According to the booklet that accompanies this disc, it is Reference Recordings' tenth to date since Eiji Oue became music director of the Minnesota Orchestra in 1995, a post he’s leaving after the 2000-01 season (a Copland centennary collection will be the eleventh).
Like three before it, “Bolero” is a potpourri, but this time with a soupcon of internal logic. There are three stylistic groupings among 12 items, following a good performance of Kabalevsky’s Colas Breugnon Overture (which used to be played almost as often as Bernstein’s Candide is programmed today). It’s not the hot Colas Toscanini or Reiner served up on RCA Red Seal in less generic times than currently, but it certainly matches today’s peer playings.

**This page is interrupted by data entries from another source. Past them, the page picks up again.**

-- ==== Sys2Proof/Tests/Slice0.lean ====
section
/-!
SUPPORT. Own tests: words decoded, ill-formed instructions refused, single steps, and for every statement with hypotheses a
state and operands that meet them.
-/

namespace Sys2Proof.Tests

open Sys2Proof Machine Claim

/-! ### Small states -/

/-- The supervisor wave of core 0, and a state in which the slices ks of the wave x in its slot issue.  The wave's process has a
table at 0x1000 that stands for every level: address 0x1000 is HBM's frame 0x10000, address 0x2000 the host's frame 0, and the 2 MiB
from 0x600000 are HBM's first; its team has all the core's scratch. -/
def boss : Wave := supervisorWave 0 0 {}
def pages : Memory :=
  [(0x0004, 0x01), (0x1001, 0x14), (0x1008, 0x70), (0x1009, 0x08), (0x100A, 0x01), (0x1010, 0x70), (0x1011, 0x08), (0x1017, 0x20)] ++
  [(0x1018, 0x70), (0x1019, 0x08), (0x10802, 0x60)]
def demoProcess : Process :=
  { root := 0x1000, secure := true, supervisor := true, table := [(1, { used := true, rights := 1, gen := 0, index := 1 })] }
def demoTeam : Team := { launch := 0, teamid := 0, core := 0, pair := false, base := 0, size := 524288, members := 1 }
def demo (x : Wave) (ks : List Nat) (prompt : Bool) : State :=
  { phase := .running, now := { core := 0, slot := 63, slices := ks, prompt, word := 0 }
    objects := [(0, { body := .process demoProcess, refs := 1, owner := 0 }), (1, controlPort)], teams := [(0, demoTeam)], hbm := pages
    cores := [(0, { istore := [oneWordSegment 0], waves := [(63, x)] })] }

/-- The wave with slice 0 changed. -/
def with0 (f : Slice → Slice) : Wave := { boss with slices := [(0, f (freshSlice 4 {})), (1, freshSlice 4 {}), (2, freshSlice 4 {}), (3, freshSlice 4 {})] }
/-- s registers, and v registers in every lane, of slice 0. -/
def regs (l : List (Nat × W32)) : Wave := with0 (fun sl => { sl with s := l })
def vregs (l : List (Nat × W32)) : Wave :=
  with0 (fun sl => { sl with v := l.flatMap (fun r => (List.range 4).map (fun i => (4 * r.1 + i, r.2))) })

theorem ready_demo (f : Slice → Slice) (hf : (f (freshSlice 4 {})).Quiet) (p : Bool) (ks : List Nat) (h : ks = [0] ∨ ks = [0, 1, 2, 3]) :
    Ready (demo (with0 f) ks p) (with0 f) := by
  have q : (freshSlice 4 {}).Quiet := ⟨rfl, rfl, rfl⟩
  rcases h with rfl | rfl
  · refine ⟨rfl, show ([0] : List Nat) ≠ [] by decide, show [0].Nodup by decide, ?_, rfl, rfl⟩
    intro k hk
    obtain rfl : k = 0 := List.mem_singleton.1 hk
    exact ⟨_, rfl, hf⟩
  · refine ⟨rfl, show ([0, 1, 2, 3] : List Nat) ≠ [] by decide, show [0, 1, 2, 3].Nodup by decide, ?_, rfl, rfl⟩
    intro k (hk : k ∈ [0, 1, 2, 3])
    have : k = 0 ∨ k = 1 ∨ k = 2 ∨ k = 3 := by simpa using hk
    rcases this with rfl | rfl | rfl | rfl
    · exact ⟨_, rfl, hf⟩
    · exact ⟨_, rfl, q⟩
    · exact ⟨_, rfl, q⟩
    · exact ⟨_, rfl, q⟩

theorem ready1 : Ready (demo (with0 id) [0] false) (with0 id) := ready_demo id ⟨rfl, rfl, rfl⟩ _ _ (.inl rfl)
theorem ready4 : Ready (demo (with0 id) [0, 1, 2, 3] false) (with0 id) := ready_demo id ⟨rfl, rfl, rfl⟩ _ _ (.inr rfl)
theorem ready_regs (l : List (Nat × W32)) (p : Bool) : Ready (demo (regs l) [0] p) (regs l) := ready_demo _ ⟨rfl, rfl, rfl⟩ _ _ (.inl rfl)

/-! ### Decoding: words written out from the spec's encodings (01 R22, R23, R33, and the entry of each instruction) -/

/-- The dual word of 01 R33 with a guard on its half Y. -/
theorem test_decode_dual_guard : decode 0x804209010F061688 = .instr (.dualIadd
    { first := 4, second := 9, pred := 0, neg := false, tym := 1, last := false }
    { op := .fmul, f := { first := 6, second := 11, pred := 2, neg := false, tym := 4, last := false } }) := by decide
/-- A plain load with a policy register (02 R59, R60), a store, and the scratch forms. -/
theorem test_decode_memory :
    decode 0x6100002232500040 = .instr (.ldGB32 { look := 0, g := none, data := .v 8, base := .s 12, policy := 20, off := 64 })
    ∧ decode 0x63C0001212000010 = .instr (.stGB32 { look := 0, g := none, data := .v 4, base := .s 4, policy := 0, off := 16 })
    ∧ decode 0x64C0020606000000 = .instr (.stSB32 { look := 0, g := none, data := .s 1, base := .s 1, policy := 0, off := 0 })
    ∧ decode 0x6280020E0A000000 = .instr (.ldSB32 { look := 0, g := none, data := .s 3, base := .s 2, policy := 0, off := 0 }) := by decide
/-- MOVX, REDL and MDRAIN (02 R56, 04 R127, 14 R287). -/
theorem test_decode_lanes :
    decode 0x06400014001C0018 = .instr (.movx { g := none, dir := .read 5, idx := .v 7, off := 3 })
    ∧ decode 0x1400081824000020 = .instr (.redl { look := 2, g := none, d := 6, a := 9, last := false, seg := 0, ty := .f32, op := 0 })
    ∧ decode 0x2A00000232180083 = .instr (.mdrain { d := 0, quad := 3, max := some (3, .dv), target := .bf16, scale := 0, wide := false, space := .global }) := by
  decide
/-- Kernel instructions (17 R307, R308), and those of rings (21 R373). -/
theorem test_decode_kernel :
    decode 0x3080022232500200 = .instr (.precv { g := none, d := 4, quad := 3, landing := some 10, flag := true })
    ∧ decode 0x32C0021A08000000 = .instr (.nslook { g := none, d := 3, a := 1 })
    ∧ decode 0x33A382622E4E4C00 = .instr (.gcond { g := some { pred := 7, neg := false }, d := 12, a := 11, b := 19, c := 19, kind := .set })
    ∧ decode 0x33E3C00254000200 = .instr (.hint { g := some { pred := 7, neg := true }, a := 21, flush := true })
    ∧ decode 0x344002222C000300 = .instr (.oinfo { g := none, d := 4, a := 11, sel := 3 })
    ∧ decode 0x3400026258000000 = .instr (.launch { g := none, d := 12, a := 11 })
    ∧ decode 0x368002220A140200 = .instr (.aearm { g := none, d := 4, a := 2, b := 5, flag := true }) := by decide
/-- Control words in full B (02 R73, R74). -/
theorem test_decode_control :
    decode 0x59C00000000000FF = .instr (.regang { g := none, slices := 0xFF })
    ∧ decode 0x5B000000000000C7 = .instr (.enter { g := none, imm := 0xC7 }) := by decide

/-! ### Ill-formed instructions are refused -/

def src (r : Reg) : Src := { reg := r, last := false }
def marked (r : Reg) : Src := { reg := r, last := true }
def two (d a b : Reg) (ty : Ty) : Alu2 := { look := 0, g := none, d, a := src a, b := src b, ty, rnd := .rne, sat := false }
def half (op : DualOp) (first second : BitVec 7) (tym : BitVec 4) : DualHalf :=
  { op, f := { first, second, pred := 0, neg := false, tym, last := false } }

/-- A type, a rounding or a saturation that the opcode lacks, and a lookahead. -/
theorem wf_refuses_modifier : (Instr.iadd (two (.v 1) (.v 2) (.v 3) .f32)).wf = false
    ∧ (Instr.iadd { two (.v 1) (.v 2) (.v 3) .n32 with rnd := .rz }).wf = false
    ∧ (Instr.imin { two (.v 1) (.v 2) (.v 3) .n32 with sat := true }).wf = false
    ∧ (Instr.iadd { two (.v 1) (.v 2) (.v 3) .n32 with look := 1 }).wf = false
    ∧ (Instr.idiv { two (.v 1) (.q 2) (.v 3) .n32 with look := 1 }).wf = false := by decide
/-- An odd register in a field of 64 bits, a mark on a queue, a queue twice, and a v source with an s destination. -/
theorem wf_refuses_register : (Instr.iadd (two (.v 1) (.v 2) (.v 4) .n64)).wf = false
    ∧ (Instr.iadd { two (.v 1) (.v 2) (.v 4) .n32 with a := marked (.q 1) }).wf = false
    ∧ (Instr.iadd (two (.v 1) (.q 2) (.q 2) .n32)).wf = false
    ∧ (Instr.iadd (two (.s 1) (.v 2) (.s 4) .n32)).wf = false
    ∧ (Instr.lea { g := none, d := .v 1, a := src (.v 2), b := src (.v 4), sh := 0, signed := false }).wf = false
    ∧ (Instr.mov { look := 0, g := none, d := .v 1, a := marked (.v 2), ty := .b32, rnd := .rne, sat := false }).wf = false
    ∧ (Instr.fscale (two (.v 1) (.v 2) (.q 4) .f32)).wf = false := by decide
/-- A shift count of 32, types that comparisons and picks lack, a queue where none may stand, and a conversion beyond 0x3B. -/
theorem wf_refuses_operand : (Instr.shlImm { g := none, d := .v 1, a := .v 2, imm := 32 }).wf = false
    ∧ (Instr.icmp { g := none, d := 1, a := src (.v 2), b := src (.v 3), ty := .f32, cond := .eq }).wf = false
    ∧ (Instr.pick { g := none, d := .v 1, a := src (.v 2), b := src (.v 3), c := 1, ty := .n32 }).wf = false
    ∧ (Instr.movx { g := none, dir := .read 5, idx := .q 1, off := 0 }).wf = false
    ∧ (Instr.fclass { g := none, d := 1, a := src (.v 2), b := src (.q 1), ty := .f32 }).wf = false
    ∧ (Instr.cvt { g := none, d := .v 1, a := .v 2, b := none, c := none, last := false, code := 0x3C, rnd := .rne, sat := false }).wf = false
    ∧ (Instr.shfl { look := 0, g := none, d := 1, a := 2, aLast := false, b := src (.v 3), ty := .b32, seg := 5 }).wf = false
    ∧ (Instr.redl { look := 0, g := none, d := 1, a := 2, last := false, seg := 0, ty := .s16x2, op := 0 }).wf = false
    ∧ (Instr.brx { g := none, a := src (.q 1) }).wf = false := by decide
/-- Unassigned special registers, memory fields, atomics, paths, matrix words and flags of kernel words. -/
theorem wf_refuses_field : (Instr.rsr { g := none, d := .pair 1, num := 0x00F }).wf = false
    ∧ (Instr.rsr { g := none, d := .pair 1, num := 0x009 }).wf = false
    ∧ (Instr.ldGB32 { look := 0, g := none, data := .q 1, base := .s 12, policy := 0, off := 0 }).wf = false
    ∧ (Instr.ldGB32 { look := 0, g := none, data := .v 1, base := .s 11, policy := 0, off := 0 }).wf = false
    ∧ (Instr.stGB32 { look := 1, g := none, data := .v 1, base := .s 12, policy := 0, off := 0 }).wf = false
    ∧ (Instr.atom { g := none, d := .v 6, a := .v 2, b := .v 9, c := none, kind := .cas, ty := .n32, space := .global, scope := .dv }).wf = false
    ∧ (Instr.atom { g := none, d := .v 6, a := .v 2, b := .v 9, c := none, kind := .add, ty := .b32, space := .global, scope := .dv }).wf = false
    ∧ (Instr.waitc { g := none, a := 1, last := false, path := 6 }).wf = false
    ∧ (Instr.mma { d := 2, a := 1, b := 3, c := 8, last := false, acc := .f32, sat := true }).wf = false
    ∧ (Instr.mdrain { d := 0, quad := 3, max := none, target := .bf16, scale := 1, wide := false, space := .global }).wf = false
    ∧ (Instr.pref { g := none, base := .v 1, policy := 0, off := 0 }).wf = false := by decide
/-- Dual halves: an immediate with a mark, fields of an unused half, v from s, two sources in one bank, one destination twice. -/
theorem wf_refuses_dual : (half .mov 1 2 0).wf = false ∧ (half .nop 1 0 0).wf = false ∧ (half .iadd 0x41 2 0).wf = false
    ∧ (half .shli 1 32 0).wf = false ∧ (half .pand 1 2 1).wf = false
    ∧ dualWf (half .iadd 4 9 1) (half .fmul 8 11 4) = false ∧ dualWf (half .iadd 4 9 1) (half .fmul 4 11 4) = false
    ∧ dualWf (half .mov 4 9 14) (half .mov 4 11 14) = false := by decide
/-- The same words are refused by the decoder: the queue read twice, and the odd pair. -/
theorem test_decode_refuses : decode ((encode (.iadd (two (.v 1) (.q 2) (.q 2) .n32))).getD 0) = .illegal 0x02
    ∧ decode ((encode (.iadd (two (.v 1) (.v 2) (.v 4) .n64))).getD 0) = .illegal 0x02 := by decide


/-! ### Every statement's hypotheses are met: lanes, control, special registers -/

def a1 : Alu1 := { look := 0, g := none, d := .v 1, a := { reg := .v 2, last := false }, ty := .f32, rnd := .rne, sat := false }
def a2 : Alu2 := { look := 0, g := none, d := .v 1, a := { reg := .v 2, last := false }, b := { reg := .s 63, last := false }, ty := .f32,
                   rnd := .rne, sat := false }
def a3 : Alu3 := { look := 0, g := none, d := .v 63, a := { reg := .v 2, last := false }, b := { reg := .v 3, last := false },
                   c := { reg := .s 4, last := false }, ty := .f32, rnd := .rne, sat := false }
def aI : AluI := { g := none, d := .v 1, a := .v 63, imm := 1 }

Two bug-pieces follow: a fanciful, French-impressionistic performance of Deems Taylor’s “Looking Glass Insects” from the suite based on Lewis Carroll’s Through the Looking Glass (all of which you can enjoy on a Delos CD by Gerard Schwarz and the Seattle Symphony), and Rimsky’s Bumblebee from an opera with a very long title, handily capsulized as Tsar Saltan.

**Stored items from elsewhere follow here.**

-- ==== Sys2Proof/Config.lean ====
section
/-! DEFINITION. What an implementation fixes and the values the spec leaves open. A free value is a constant with no body, so
no proof can see what it is. -/

namespace Sys2Proof

/-- A word that the spec leaves unspecified, drawn afresh for each number (log 4): the bits a poisoned access reads, the bytes
of a collective whose participants disagree (R247), a standby register after it lost power (R325). -/
opaque Config.freeWord : Nat → Word
/-- Which loft layer takes a bulk line while both are on (R9; log 19). -/
opaque Config.loftLayer : Nat → Bool
/-- Whether a die's TLB serves an address from the entry of another page of its CONTIG group, which R336 allows (log 26). -/
opaque Config.tlbGroup : Nat → Word → Bool
/-- MOD_ID, which the management path sets before DEV_READY (R344; log 5). -/
opaque Config.modId : BitVec 12
/-- The fused anti-rollback count (R353, R356; log 5). -/
opaque Config.fusedRollback : BitVec 7
/-- The KILL fuse as the part leaves the factory (R355, R356; log 5). -/
opaque Config.fusedKilled : Bool
/-- The fused 2-bit action of each alarm, 0 tamper, 1 glitch, 2 over-temperature (R355; log 5). -/
opaque Config.alarmPolicy : Nat → BitVec 2
/-- The parts of a firmware image (R353; log 5): the bytes that are signed, the signature, the public key and the version. The spec prints
no layout of an image. -/
opaque Config.imageBody : List Byte → List Byte
opaque Config.imageSignature : List Byte → List Byte
opaque Config.imageKey : List Byte → List Byte
opaque Config.imageVersion : List Byte → Nat
/-- The four fused digests of vendor keys, and which of them have been revoked (R353; log 5). -/
opaque Config.vendorDigest : Nat → List Byte
opaque Config.vendorRevoked : Nat → Bool
/-- The sill firmware that the flash holds at power-up, and the cox-core firmware that a sill firmware brings up (R353; log 5). -/
opaque Config.flashImage : List Byte
opaque Config.coxImage : List Byte → List Byte
/-- The PUF response with the fused seed, from which the identity key is derived (R354; log 5). -/
opaque Config.identitySeed : List Byte

/-- The first offset past a cell's LM: 3 MiB (R18, R23). -/
def Config.lmBytes : Nat := 0x300000
/-- The first offset past a channel core's memory: 256 KiB (R251). -/
def Config.cmBytes : Nat := 0x40000
/-- The offsets that a q pointer counts through (R28). -/
def Config.aperture : Nat := 0x400000
/-- Logical cells, and the first node id of a channel core (R10, R251). -/
def Config.cells : Nat := 2048
/-- Channel cores (R20). -/
def Config.channels : Nat := 384

end Sys2Proof
end

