/-- A message (R254): in an outbox slot, in a forward buffer or in the network. Source and destination are node ids: a logical
cell id, or 2,048 plus a channel id (R251). `va` is the virtual address that a slot was translated from and `lvl` its leaf's level (R342), `pc` the load
that a remote load's freeze names (R379), `phys` a physical index for the messages that name one (R385). -/
structure Msg where
  id      : Nat := 0
  cls     : BitVec 3 := 0
  kind    : BitVec 8 := 0
  src     : Nat := 0
  dst     : Nat := 0
  thr     : Nat := 0
  ctx     : Nat := 0
  opa     : Word := 0
  opb     : Word := 0
  aux     : BitVec 6 := 0
  sat     : BitVec 2 := 0
  scope   : BitVec 3 := 0
  dor     : BitVec 3 := 0
  stroke  : BitVec 32 := 0
  payload : List Word := []
  va      : Option Word := none
  lvl     : Nat := 3
  pc      : Word := 0
  launch  : Nat := 0
  phys    : Nat := 0
  bytes   : Nat := 0
  /-- the descriptor of a TASKMOVE -/
  desc    : Option Desc := none
  seq     : BitVec 16 := 0
  /-- header bits [6:3], which are reserved (R254, R255) -/
  rsv     : BitVec 4 := 0
  /-- a TLBI removed the translation that the slot holds (R342) -/
  retr    : Bool := false
  /-- the slot's place in its thread's program order (R366) -/
  ord     : Nat := 0
deriving DecidableEq, Repr, Inhabited

/-- A variable-latency result on its way (R50). `wait` is the message that a remote load waits for; `laid` are the writes of the forward
buffer and then of the outbox that lie over the line it reads, in their order (R210), and `ord` is its place in the thread's program
order (R366). -/
structure Outst where
  file    : File
  reg     : Nat
  value   : Word
  wait    : Option Nat := none
  size    : Nat := 8
  sext    : Bool := false
  laid    : List Msg := []
  addr    : Word := 0
  poison  : Bool := false
  /-- the thread waits at its load for clean data (R366, ERR_CTL.PRECISE) -/
  held    : Bool := false
  /-- the load is a repeated subject, and its iteration (R47, R374) -/
  rep     : Bool := false
  idx     : BitVec 8 := 0
  ord     : Nat := 0
deriving DecidableEq, Repr, Inhabited

/-- The states of R275: released and waiting for its condition (R211), SENT, WAIT(i). -/
inductive FwdSt where
  | queued
  | sent
  | wait (due : Nat)
deriving DecidableEq, Repr, Inhabited

/-- An entry of a forward buffer (R209), or a message that is retried in the same way (R275): a remote load, an engine's line or
partial result, a fault packet. `inj` numbers its first injection, and `nofill` marks a load whose line a home has invalidated while
the load was on its way (R213). -/
structure FwdEnt where
  msg   : Msg
  st    : FwdSt := .queued
  nacks : Nat := 0
  load  : Bool := false
  inj   : Nat := 0
  nofill : Bool := false
  /-- the writes that a release waits for: ids of forward-buffer entries (R218, R219, R221) -/
  needs : List Nat := []
deriving DecidableEq, Repr, Inhabited

/-- An undo entry (R367): the line's physical address, its bytes before the run first wrote them, and the byte mask. -/
structure Undo where
  line  : Nat
  bytes : List Byte
  mask  : BitVec 64
deriving DecidableEq, Repr, Inhabited

/-- A gradient map entry, bytes 0 to 7 and 8 to 15 (R191). -/
structure GEnt where
  w0 : Word := 0
  w1 : Word := 0
deriving DecidableEq, Repr, Inhabited

/-- An entry of the producer window (R188). -/
structure Prod where
  hdr    : BitVec 17
  addr   : BitVec 22
  stride : BitVec 16
  count  : Nat
  width  : Nat
  depth  : Nat
deriving DecidableEq, Repr, Inhabited

/-- A thread's state (R380). -/
inductive RunSt where
  | free
  | running
  | frozen
  | parked
deriving DecidableEq, Repr, Inhabited

/-- The wide-unit instructions (R150 to R174); the last letter d marks the long form of a matrix or move instruction. -/
inductive WuKind where
  | tcfg | tzero | tld | tst | tldd | tstd | wld | dtld
  | mma | mmas | mmao | mmad | mmasd | mmaod
  | vadd | vsub | vmul | vfma | vmax | vmin | vexp2 | vlog2 | vrcp | vrsq | vtanh
  | vrsum | vrmax | vcvt | vxpose | vbcast | vscale | vcvtd
deriving DecidableEq, Repr, Inhabited

/-- A wide-unit instruction: its element type or pair code, its register numbers, the file of its rd field, its first word as it
stood, and its second word, which for a short matrix form is the one that the tile's configuration implies (R161, R182). `rvs` marks an adjoint that RVS
issued, with the LM offset of its sheaf's first byte and its LEN (R193). -/
structure WuOp where
  kind : WuKind
  fn   : Nat := 0
  d    : Nat := 0
  a    : Nat := 0
  b    : Nat := 0
  e    : Nat := 0
  file : File := .x
  w1   : BitVec 32 := 0
  w2   : BitVec 32 := 0
  rvs  : Option (Nat × Nat) := none
deriving DecidableEq, Repr, Inhabited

Logic takes a hiatus while Oue conducts a capable performance of Liszt’s potboiling Les Préludes. It isn’t going to make you forget Mengelberg’s hallowed hullabaloo of 1929, or Solti’s from Chicago, or even Haitink’s or Masur’s on a lesser level, but is sonorously played and big-band recorded by Professor Johnson. It’s also the longest cut on the disc: 17 minutes.
Next we have some Mitteleuropa dances: Brahms’ Hungarian Third in F, one of only three from 21 for piano duet that he orchestrated himself; then the Romanian Grigoras Dinicu’s Hora staccato (orchestrated by Alois Schmid from a violin/piano original), and after that Dvorák’s Slavonic Dance No. 10, Op. 72, No. 2, in a sinuous if not quite slavic performance. Arnas Järnefelt’s pop-concert Berceuse for strings follows (he was Sibelius’ brother-in- law)—another lapse in programming logic, but very pretty. So is Berlioz’s “Dance of the Sylphs” from La damnation de Faust.
But the pièce-de-resistance for me is Otto Klemperer’s Merry Waltz (originally “Merry Waltz and One Step”), composed in 1915 for an opera that was never produced. He made this concert version in 1959 and recorded it, but Oue wins hands down. RefRec’s soundstage is 40 years’ more lucid than EMI’s, and the Minnesotans outplay whatever version of the Philharmonia Orchestra Klemperer was leading four decades ago. The piece is full of harmonic double-takes—not just rollicking but owlishly humorous, from a man who looked in old age like Michelangelo’s Moses without the beard.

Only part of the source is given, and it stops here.